The AEC’s recommendations to the Committee, as referenced in the Committee’s Recommendation, were relatively extensive, however mostly dealt with technical provisions of the CEA.[14] The AEC argued that the recommendations would allow it to run elections more efficiently. The Committee referred to these as ‘technical amendments to legislation’. For example, the AEC recommended removing the legislative requirement that pencils be provided in polling booths, as the scanning of ballot papers for counting might benefit from voters filling out the ballot in a pen instead. The AEC also recommended making the AEC positions responsible for certain activities or decisions under the CEA at an election more generic, so the Electoral Commissioner could delegate to an appropriate AEC officer.[15]

Specifically, the Committee summarised the AEC’s recommendations as:

  • improving consistency between the referendum legislation and the electoral legislation
  • allowing the AEC to undertake electoral processes more efficiently without compromising integrity
  • aligning legislation with contemporary AEC management structures and administrative arrangements and
  • correcting minor errors and omissions in the electoral legislation.[16]

Beyond endorsing the AEC’s recommendations, the Committee provided little additional commentary on the recommended changes or their effect on the electoral system.

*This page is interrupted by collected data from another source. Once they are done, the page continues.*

theorem writeSvc_touch {fs : List Piece} {s0 : State} {b : BId} {req : ReqId} {off : Nat} {w : Word} {s : State}
    (sub : [.out, .freeCtr, .rp, .log, .pw, .hw, .svc, .pl, .dk, .dm, .tw, .us, .tcm, .deck] ⊆ fs) (h0 : Touch fs s0 s)
    : Touch fs s0 (writeSvc b req off w s) := by
  unfold writeSvc
  try dsimp only
  repeat' first
    | with_reducible assumption | with_reducible refine bringUp_touch (subOf (by decide) sub) ?_
    | with_reducible refine serviceReset_touch (subOf (by decide) sub) ?_
    | with_reducible refine svcAbort_touch (subOf (by decide) sub) ?_
    | with_reducible refine State.updSvc_touch (subOf (by decide) sub) ?_ | intro _ | split | dsimp only

theorem writeHw_touch {fs : List Piece} {s0 : State} {b : BId} {req : ReqId} {off : Nat} {w : Word} {s : State}
    (sub : [.out, .freeCtr, .rp, .log, .pw, .hw, .svc, .pl, .dk, .dm, .tw, .us, .tcm, .deck] ⊆ fs) (h0 : Touch fs s0 s)
    : Touch fs s0 (writeHw b req off w s) := by
  unfold writeHw
  try dsimp only
  repeat' first
    | with_reducible assumption | with_reducible refine State.updHw_touch (subOf (by decide) sub) ?_
    | with_reducible refine hwStart_touch (subOf (by decide) sub) ?_
    | with_reducible refine hwStop_touch (subOf (by decide) sub) ?_
    | with_reducible refine hwRetrainCmd_touch (subOf (by decide) sub) ?_
    | with_reducible refine ordWrite_touch (subOf (by decide) sub) ?_
    | with_reducible refine writeSvc_touch (subOf (by decide) sub) ?_ | intro _ | split | dsimp only

theorem writeRl_touch {fs : List Piece} {s0 : State} {b : BId} {req : ReqId} {off : Nat} {w : Word} {s : State}
    (sub : [.out, .freeCtr, .rp, .rl, .log, .pw, .hw, .svc, .cl, .pl, .dk, .dm, .tw, .us, .tray, .tcm, .deck] ⊆ fs) (h0
    : Touch fs s0 s) : Touch fs s0 (writeRl b req off w s) := by
  unfold writeRl
  try dsimp only
  repeat' first
    | with_reducible assumption | with_reducible refine powerUp_touch (subOf (by decide) sub) ?_
    | with_reducible refine slotShutdown_touch (subOf (by decide) sub) ?_
    | with_reducible refine thresholdWrite_touch (subOf (by decide) sub) ?_
    | with_reducible refine State.updRl_touch (subOf (by decide) sub) ?_ | intro _ | split | dsimp only

theorem writePwTray_touch {fs : List Piece} {s0 : State} {h : BId} {req : ReqId} {off : Nat} {w : Word} {s : State}
    (sub : [.out, .freeCtr, .rp, .log, .pw, .dk, .tw, .us, .tray] ⊆ fs) (h0 : Touch fs s0 s)
    : Touch fs s0 (writePwTray h req off w s) := by
  unfold writePwTray
  try dsimp only
  repeat' first
    | with_reducible assumption | with_reducible refine budgetWrite_touch (subOf (by decide) sub) ?_
    | with_reducible refine State.updTray_touch (subOf (by decide) sub) ?_
    | with_reducible refine grantReqSet_touch (subOf (by decide) sub) ?_ | intro _ | split | dsimp only
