theorem electionRepeat_eq (unlocked : trayLocked s = false) (moored : (s.at b).sy.st = .moored) : electionRepeat b true s =
    if candidate (judgedLost b s) 4 then
      claim 4 0xFF (updDev (fun d => { d with skip := 0 }) (iter allB backToTraining (judgedLost b s)))
    else judgedLost b s := by
  unfold electionRepeat
  exact if_neg (by simp [syOf, unlocked, moored])

theorem nbit_and_mask {p : Nat} : nbit (p &&& (255 - 2 ^ b.val)) b.val = false := by
  have off : (255 - 2 ^ b.val).testBit b.val = false := by fin_cases b <;> rfl
  simp [nbit, off]

theorem judgedLost_spec (moored : (s.at b).sy.st = .moored) : ((judgedLost b s).at b).sy.st = .training
    ∧ ((judgedLost b s).at b).sy.isHarbour = false ∧ nbit (judgedLost b s).dev.present b.val = false
    ∧ nbit (judgedLost b s).dev.excluded (s.at b).sy.harbour.val = true := by
  obtain ⟨⟨q, l, back⟩, dev⟩ := backToTraining_of_moored moored
  rw [judgedLost, updDev_at, updDev_dev, back, dev]
  exact ⟨rfl, rfl, nbit_and_mask, by simp [nbit, syOf]⟩

theorem candidate_judgedLost (cand : candidate s 4 = true) (other : (s.at b).sy.harbour ≠ 4) :
    candidate (judgedLost b s) 4 = true := by
  have kept : BackKeeps s (backToTraining b s) := backToTraining_keeps
  obtain ⟨mask, dev⟩ := kept.dev
  have open4 : (2 ^ (s.at b).sy.harbour.val).testBit 4 = false := by
    generalize (s.at b).sy.harbour = h at other
    fin_cases h <;> first | rfl | exact absurd rfl other
  simp only [candidate, judgedLost, syOf, updDev_at, updDev_dev, kept.inReset, kept.pll, kept.straps, dev] at cand ⊢
  simpa [nbit, open4] using cand

theorem answers_electionRepeat (unlocked : trayLocked s = false) (moored : (s.at b).sy.st = .moored) :
    Answers (.electionRepeat b true) s fun t => nbit t.dev.excluded (s.at b).sy.harbour.val = true
      ∧ (t.at b).sy.st = .training ∧ (t.at b).sy.isHarbour = false ∧ nbit t.dev.present b.val = false
      ∧ (candidate s 4 = true ∧ (s.at b).sy.harbour ≠ 4 → t.dev.window = true ∧ (t.at 4).sy.claims = true) := by
  refine answers_of_run rfl fun t _ e => ?_
  rw [electionRepeat_eq (s := s.begin) unlocked moored] at e
  obtain ⟨training, role, present, excluded⟩ := judgedLost_spec (s := s.begin) moored
  split at e
  case isTrue claims4 =>
    have back : BackKeeps (judgedLost b s.begin) (iter allB backToTraining (judgedLost b s.begin)) :=
      iter_induction .refl fun _ _ kept => kept.trans backToTraining_keeps
    have claimed := claim_keeps (b := 4) (reach := 0xFF)
      (s := updDev (fun d => { d with skip := 0 }) (iter allB backToTraining (judgedLost b s.begin)))
    obtain ⟨mask, dev⟩ := back.dev
    have dev' := e.dev.trans claimed.dev
    rw [updDev_dev, updDev_dev, dev] at dev'
    have stays := claimed.training b
    have role' := claimed.isHarbour b
    rw [updDev_at, updDev_at] at stays role'
    rw [dev', e.at_eq, e.at_eq]
    refine ⟨excluded, stays (back.training training), role'.trans (back.noHarbour role), ?_, fun _ => ⟨rfl, claim_claimant.1⟩⟩
    have off : (judgedLost b s.begin).dev.present.testBit b.val = false := present
    simp [nbit, off]
  case isFalse noClaim =>
    rw [e.dev, e.at_eq]
    exact ⟨excluded, training, role, present, fun ⟨cand, other⟩ => absurd (candidate_judgedLost (s := s.begin) cand other) noClaim⟩

/-! ### A berth that joins late (R128, R131) -/

/-- The SY_ block of a berth that joins a ring whose harbour's clock comes from berth src. -/
def joinedSy (b src : BId) (y : Sy) : Sy :=
  { y with
    st := .training, step := 2, joining := true, clkSrc := src, order := clkOrder b src, clkIn := (clkOrder b src).headD .lowNbr
    clkLocked := true, holdover := false }

/-- The port at the other end of port p of the joining berth opens where it trained. -/
def openPeer (b : BId) (p : Nat) (t : State) : State :=
  updPort (portPeer b p) (portBack p) (fun q => if q.retired then q else { q with trained := (portOf t b p).trained }) t

theorem openPeers_touch : Touch [.rp] s (iter (upto 4) (openPeer b) s) :=
  Touch.iter (fun _ _ => updPort_touch (by decide)) .refl

theorem lateJoin_eq {segs chords : Nat} (harbour : s.harbour = some h) (out : (s.at b).sy.inReset = false)
    (inert : (s.at b).sy.st = .inert) (closed : s.dev.window = false) (back : nbit (s.at h).tray.hl.retired b.val = false) :
    lateJoin b segs chords s = tideStart b (iter (upto 4) (openPeer b)
      (updSy b (joinedSy b (syOf s h).clkSrc) (updRp b (fun y => { y with ports := trainPorts segs chords b }) s))) := by
  have joins : ((syOf s b).inReset || (syOf s b).st != .inert || s.dev.window
      || nbit (s.at h).tray.hl.retired b.val && !(syOf s b).joining) = false := by simp [syOf, out, inert, closed, back]
  simp only [lateJoin, harbour, joins, Bool.false_eq_true, if_false]
  rfl

theorem answers_lateBerthJoin {segs chords : BitVec 8} (harbour : s.harbour = some h) (out : (s.at b).sy.inReset = false)
    (inert : (s.at b).sy.st = .inert) (closed : s.dev.window = false) (back : nbit (s.at h).tray.hl.retired b.val = false) :
    Answers (.lateBerthJoin b segs chords) s fun t => (t.at b).sy.st = .training ∧ (t.at b).sy.joining = true
      ∧ (t.at b).sy.clkSrc = (s.at h).sy.clkSrc ∧ AgreeOff [.out, .sy, .rp, .td] s t := by
  refine answers_of_run rfl fun t _ e => ?_
  rw [lateJoin_eq (s := s.begin) harbour out inert closed back] at e
  have sy : (t.at b).sy = joinedSy b (s.at h).sy.clkSrc (s.at b).sy := by
    rw [e.at_eq, tideStart_sy, openPeers_touch.at_sy (by decide), updSy_at, if_pos rfl, (updRp_touch sub_self .refl).at_sy (by decide)]
    rfl
  refine ⟨by rw [sy]; rfl, by rw [sy]; rfl, by rw [sy]; rfl, e.agreeOff_begin (by decide) ?_⟩
  exact tideStart_touch (by decide) ((updSy_touch (by decide) (updRp_touch (by decide) .refl)).trans (openPeers_touch.mono (by decide)))

theorem answers_lateBerthJoin_training {segs chords : BitVec 8} (nobody : s.harbour = none)
    (first : c = 0 ∨ c = 4 ∧ (s.at 0).sy.claims = false) (claims : (s.at c).sy.claims = true) (window : s.dev.window = true)
    (out : (s.at b).sy.inReset = false) (inert : (s.at b).sy.st = .inert) :
    Answers (.lateBerthJoin b segs chords) s fun t => (t.at b).sy.st = .training ∧ (t.at b).sy.clkSrc = c
      ∧ AgreeOff [.out, .sy, .td] s t := by
  refine answers_of_run rfl fun t _ e => ?_
  have joined : lateJoin b segs.toNat chords.toNat s.begin = trainUnder c b s.begin := by
    have claimant := find_claimant (s := s.begin) first claims
    have nobody : s.begin.harbour = none := nobody
    rw [lateJoin, nobody, claimant]
    exact if_pos (by simp [syOf, window, out, inert])
  rw [joined] at e
  have sy : (t.at b).sy = trainedSy c b (s.at b).sy := by rw [e.at_eq, trainUnder_sy, if_pos rfl]; rfl
  exact ⟨by rw [sy]; rfl, by rw [sy]; rfl, e.agreeOff_begin (by decide) (trainUnder_touch (by decide) .refl)⟩

end

/-- Settles O2: each start command is traced through its operation; claims and returns leave what the next command asks of a berth. -/
theorem startAndElection : Obligations.StartAndElection := by
  refine ⟨fun s => ⟨?release, ?straps, ?pll, ?claim4, ?collides⟩, fun s => ⟨?window, ?again, ?late, ?joins⟩⟩
  case release => exact fun b ⟨supplies, pin, inReset⟩ => answers_mainResetRelease supplies pin inReset
  case straps => exact fun b addr boot inh unstable reach ⟨capable, out, fresh⟩ => answers_strapSampleDone capable out fresh
  case pll => exact fun b reach ⟨capable, out⟩ => answers_pllLock capable out
  case claim4 => exact fun reach ⟨cand, inert, silent, nobody⟩ => answers_b4ClaimWaitExpiry cand inert silent nobody
  case collides => exact fun ⟨c0, c4⟩ => answers_claimCollision c0 c4
  case window => exact fun present segs chords h ⟨window, first, claims, training⟩ =>
    answers_trainingWindowEnd window first claims training
  case again => exact fun b ⟨unlocked, moored⟩ => answers_electionRepeat unlocked moored
  case late => exact fun b h segs chords ⟨harbour, out, inert, closed, back⟩ => answers_lateBerthJoin harbour out inert closed back
  case joins => exact fun b c segs chords ⟨nobody, first, claims, window, out, inert⟩ =>
    answers_lateBerthJoin_training nobody first claims window out inert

The remaining four Recommendations from the third interim report would not require legislation. They related to funding of the AEC, AEC systems and training, the use of electronic certified lists for voter mark-off, and timelines for the AEC to report to the JSCEM.[17]

Committee consideration

Joint Standing Committee on Electoral Matters

The provisions of the Bill are a response to recommendations of two inquiries by the JSCEM following the 2016 federal election. These are discussed in detail in the Background section of this Bills Digest.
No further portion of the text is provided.